• Task instructions
Beginning at the line containing "decode [0x40000000#32] = .command", restate each line of the listing below word for word until the last one has been given.
*** Block opens ***
-- ==== Sys2Proof/Machine/Step.lean ====
section
/-! DEFINITION. The step function and the placing of a command where it fetches next. -/

namespace Sys2Proof.Machine

/-- R39: one step of the system. -/
def step (s : State) : Host.Outcome State Fault Refusal := systemStep s

/-- `s` with the command of the opcode-table word `w` where the next step fetches. -/
def State.withFetchWord (s : State) (nbits w : Nat) : State := placeCommand (tableWords nbits w) s

end Sys2Proof.Machine
end

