-- ==== Sys2Proof/Tests/Slice0.lean ====
section
/-! SUPPORT. Tests, with the results 95_test_vectors.md gives (the vector is named in each), and for every obligation with
hypotheses a witness that meets them. -/

namespace Sys2Proof.Tests

open Sys2Proof Sys2Proof.Machine

/-- A state after power-on with a queue and scripted answers of the bus reads. -/
def boot (prog draws : List Word) : State := { State.boot Config.params with prog := prog, draws := draws }

/-- The same, in the harvest engine with `k` words stored, at a HARVEST. -/
def harvesting (k : Nat) (ph : HarvestPhase) (draws : List Word) : State :=
  { boot [0x30000000#32] draws with
    mode := .execHarvest
    hvK := k
    hvPh := ph
    entBuf := Vector.ofFn (fun i : Fin 32 => if i.val < 4 * k then some 0xEE#8 else none) }

/-- The same, in the transmit engine at byte `i` of `TRANSMIT "Hello"` (vector T5). -/
def transmitting (i : Nat) (ph : TransmitPhase) (draws : List Word) : State :=
  { boot [0x40000005#32, 0x48656C6C#32, 0x6F000000#32] draws with
    mode := .execTransmit
    txBuf := [0x48#8, 0x65#8, 0x6C#8, 0x6C#8, 0x6F#8]
    txI := i
    txPh := ph }

/-- A faulted state in a phase of the blink engine, with cause 4 (vector F4). -/
def blinking (ph : BlinkPhase) (count : Nat) : State :=
  { boot [0x1A000000#32] [] with fs := .faulted, fcause := some .access, mode := .blink, blPh := ph, blCnt := count }

/-- An ended run (vector S1). -/
def ended : State := { boot [0x00000000#32, 0x30000000#32] [] with mode := .idle }

/-- A state after a completed harvest of the word 0x01010101 eight times, at the end of the queue (program P2). -/
def harvested (prog : List Word) : State :=
  { boot (0x30000000#32 :: prog) [] with
    pc := 1, hvK := 8, hvPh := .read, entBuf := Vector.replicate 32 (some 0x01#8), entValid := true }

/-- What a test reads of a step: something of the next state. -/
def after {α : Type} (s : State) (f : State → α) : Option α :=
  match step s with
  | .next t => some (f t)
  | .fault _ => none
  | .refused _ => none

/-! Ill-formed terms. -/

theorem test_peek_of_led_is_ill_formed : (Instr.peek .led).wellFormed = false := by decide

theorem test_poke_of_trng_status_is_ill_formed : (Instr.poke .trngStatus 0#32).wellFormed = false := by decide

theorem test_payload_of_65536_bytes_is_ill_formed :
    (Instr.transmit (List.replicate 65536 0#8)).wellFormed = false
    ∧ (Instr.transmit (List.replicate 65535 0#8)).wellFormed = true := by
  simp only [Instr.wellFormed, List.length_replicate, maxPayload]; decide

/-! Encoding and decode (section 2.1). -/

/-- The mask and the match of each row of spec/opcode_table.json. -/
def tableRows : List (Word × Word) :=
  [(0xFFFFFFFF#32, 0x00000000#32), (0xF0FFFFFF#32, 0x10000000#32), (0xF0FFFFFF#32, 0x20000000#32),
   (0xFFFFFFFF#32, 0x30000000#32), (0xFFFF0000#32, 0x40000000#32), (0xFFFFFFFF#32, 0xF0000000#32)]

theorem test_table_rows_do_not_overlap :
    tableRows.Pairwise (fun a b => (a.1 &&& b.1) &&& (a.2 ^^^ b.2) ≠ 0#32) := by decide

theorem test_decode_format_a :
    decode [0x00000000#32] = .command .idle 1
    ∧ decode [0x30000000#32] = .command .harvest 1
    ∧ decode [0xF0000000#32] = .command .fault 1
    ∧ decode [0x00000001#32] = .illegal .illegalCommand
    ∧ decode [0x08000000#32] = .illegal .illegalCommand
    ∧ decode [0x3000FFFF#32] = .illegal .illegalCommand
    ∧ decode [0xFFFFFFFF#32] = .illegal .illegalCommand := by decide

theorem test_decode_peek :
    decode [0x10000000#32] = .command (.peek .uartBitRate) 1
    ∧ decode [0x16000000#32] = .command (.peek .uartTxStatus) 1
    ∧ decode [0x19000000#32] = .command (.peek .trngEntropy) 1
    ∧ decode [0x17000000#32] = .illegal .access
    ∧ decode [0x1A000000#32] = .illegal .access
    ∧ decode [0x1B000000#32] = .illegal .badHandle
    ∧ decode [0x1F000000#32] = .illegal .badHandle := by decide

theorem test_decode_peek_check_order :
    decode [0x1B010000#32] = .illegal .illegalCommand
    ∧ decode [0x1A000001#32] = .illegal .illegalCommand
    ∧ decode [0x10800000#32] = .illegal .illegalCommand := by decide

theorem test_decode_poke :
    decode [0x20000000#32] = .wait
    ∧ decode [0x20000000#32, 0x00000068#32] = .command (.poke .uartBitRate 0x68#32) 2
    ∧ decode [0x27000000#32, 0x00000041#32] = .command (.poke .uartTxData 0x41#32) 2
    ∧ decode [0x2A000000#32, 0xFFFFFFFF#32] = .command (.poke .led 0xFFFFFFFF#32) 2
    ∧ decode [0x28000000#32] = .illegal .access
    ∧ decode [0x2B000000#32] = .illegal .badHandle
    ∧ decode [0x20000100#32] = .illegal .illegalCommand := by decide

theorem test_decode_transmit :
    decode [0x40000000#32] = .command (.transmit []) 1
    ∧ decode [0x40000001#32] = .wait
    ∧ decode [0x40000001#32, 0x41000000#32] = .command (.transmit [0x41#8]) 2
    ∧ decode [0x40000001#32, 0x00000000#32] = .command (.transmit [0x00#8]) 2
    ∧ decode [0x40000004#32, 0x4F4B0D0A#32] = .command (.transmit [0x4F#8, 0x4B#8, 0x0D#8, 0x0A#8]) 2
    ∧ decode [0x40000005#32, 0x48656C6C#32] = .wait := by decide

theorem test_decode_transmit_reserved :
    decode [0x40000001#32, 0x41000001#32] = .illegal .illegalCommand
    ∧ decode [0x40000005#32, 0x48656C6C#32, 0x6F000001#32] = .illegal .illegalCommand
    ∧ decode [0x40000005#32, 0x48656C6C#32, 0x6F010000#32] = .illegal .illegalCommand
    ∧ decode [0x40010000#32] = .illegal .illegalCommand
    ∧ decode [0x41000000#32] = .illegal .illegalCommand := by decide

theorem test_decode_reserved_opcodes :
    decode [] = .wait
    ∧ decode [0x50000000#32] = .illegal .illegalCommand
    ∧ decode [0x5FFFFFFF#32] = .illegal .illegalCommand
    ∧ decode [0xE0000000#32] = .illegal .illegalCommand := by decide

theorem test_decode_table_words :
    decodeTableWord 32 0x00000000 = some .idle
    ∧ decodeTableWord 32 0x15000000 = some (.peek .uartRxCount)
    ∧ decodeTableWord 32 0x2A000000 = some (.poke .led 0#32)
    ∧ decodeTableWord 32 0x40000003 = some (.transmit [0#8, 0#8, 0#8])
    ∧ decodeTableWord 32 0x60000000 = none := by decide

theorem test_encode :
    encode (.peek .trngStatus) = [0x18000000#32]
    ∧ encode (.poke .led 0x2#32) = [0x2A000000#32, 0x00000002#32]
    ∧ encode (.transmit [0x41#8]) = [0x40000001#32, 0x41000000#32] := by decide

/-- The assembler vectors of section 2.1 that no obligation holds. -/
theorem test_assemble :
    assembleLine "txbyte 0x0A".toList = some [0x40000001#32, 0x0A000000#32]
    ∧ assembleLine ("transmit ".toList ++ [quoteChar] ++ "Hi".toList ++ [quoteChar]) =
        some [0x40000002#32, 0x48690000#32]
    ∧ assemble ["led_red ; on".toList, "peek LED".toList] = some [0x2A000000#32, 0x00000004#32, 0x1A000000#32]
    ∧ assembleLine "peek LEDS".toList = none := by decide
*** Block closes ***
• Written reply
    decode [0x40000000#32] = .command (.transmit []) 1
    ∧ decode [0x40000001#32] = .wait
    ∧ decode [0x40000001#32, 0x41000000#32] = .command (.transmit [0x41#8]) 2
    ∧ decode [0x40000001#32, 0x00000000#32] = .command (.transmit [0x00#8]) 2
    ∧ decode [0x40000004#32, 0x4F4B0D0A#32] = .command (.transmit [0x4F#8, 0x4B#8, 0x0D#8, 0x0A#8]) 2
    ∧ decode [0x40000005#32, 0x48656C6C#32] = .wait := by decide

theorem test_decode_transmit_reserved :
    decode [0x40000001#32, 0x41000001#32] = .illegal .illegalCommand
    ∧ decode [0x40000005#32, 0x48656C6C#32, 0x6F000001#32] = .illegal .illegalCommand
    ∧ decode [0x40000005#32, 0x48656C6C#32, 0x6F010000#32] = .illegal .illegalCommand
    ∧ decode [0x40010000#32] = .illegal .illegalCommand
    ∧ decode [0x41000000#32] = .illegal .illegalCommand := by decide

theorem test_decode_reserved_opcodes :
    decode [] = .wait
    ∧ decode [0x50000000#32] = .illegal .illegalCommand
    ∧ decode [0x5FFFFFFF#32] = .illegal .illegalCommand
    ∧ decode [0xE0000000#32] = .illegal .illegalCommand := by decide

theorem test_decode_table_words :
    decodeTableWord 32 0x00000000 = some .idle
    ∧ decodeTableWord 32 0x15000000 = some (.peek .uartRxCount)
    ∧ decodeTableWord 32 0x2A000000 = some (.poke .led 0#32)
    ∧ decodeTableWord 32 0x40000003 = some (.transmit [0#8, 0#8, 0#8])
    ∧ decodeTableWord 32 0x60000000 = none := by decide

theorem test_encode :
    encode (.peek .trngStatus) = [0x18000000#32]
    ∧ encode (.poke .led 0x2#32) = [0x2A000000#32, 0x00000002#32]
    ∧ encode (.transmit [0x41#8]) = [0x40000001#32, 0x41000000#32] := by decide

/-- The assembler vectors of section 2.1 that no obligation holds. -/
theorem test_assemble :
    assembleLine "txbyte 0x0A".toList = some [0x40000001#32, 0x0A000000#32]
    ∧ assembleLine ("transmit ".toList ++ [quoteChar] ++ "Hi".toList ++ [quoteChar]) =
        some [0x40000002#32, 0x48690000#32]
    ∧ assemble ["led_red ; on".toList, "peek LED".toList] = some [0x2A000000#32, 0x00000004#32, 0x1A000000#32]
    ∧ assembleLine "peek LEDS".toList = none := by decide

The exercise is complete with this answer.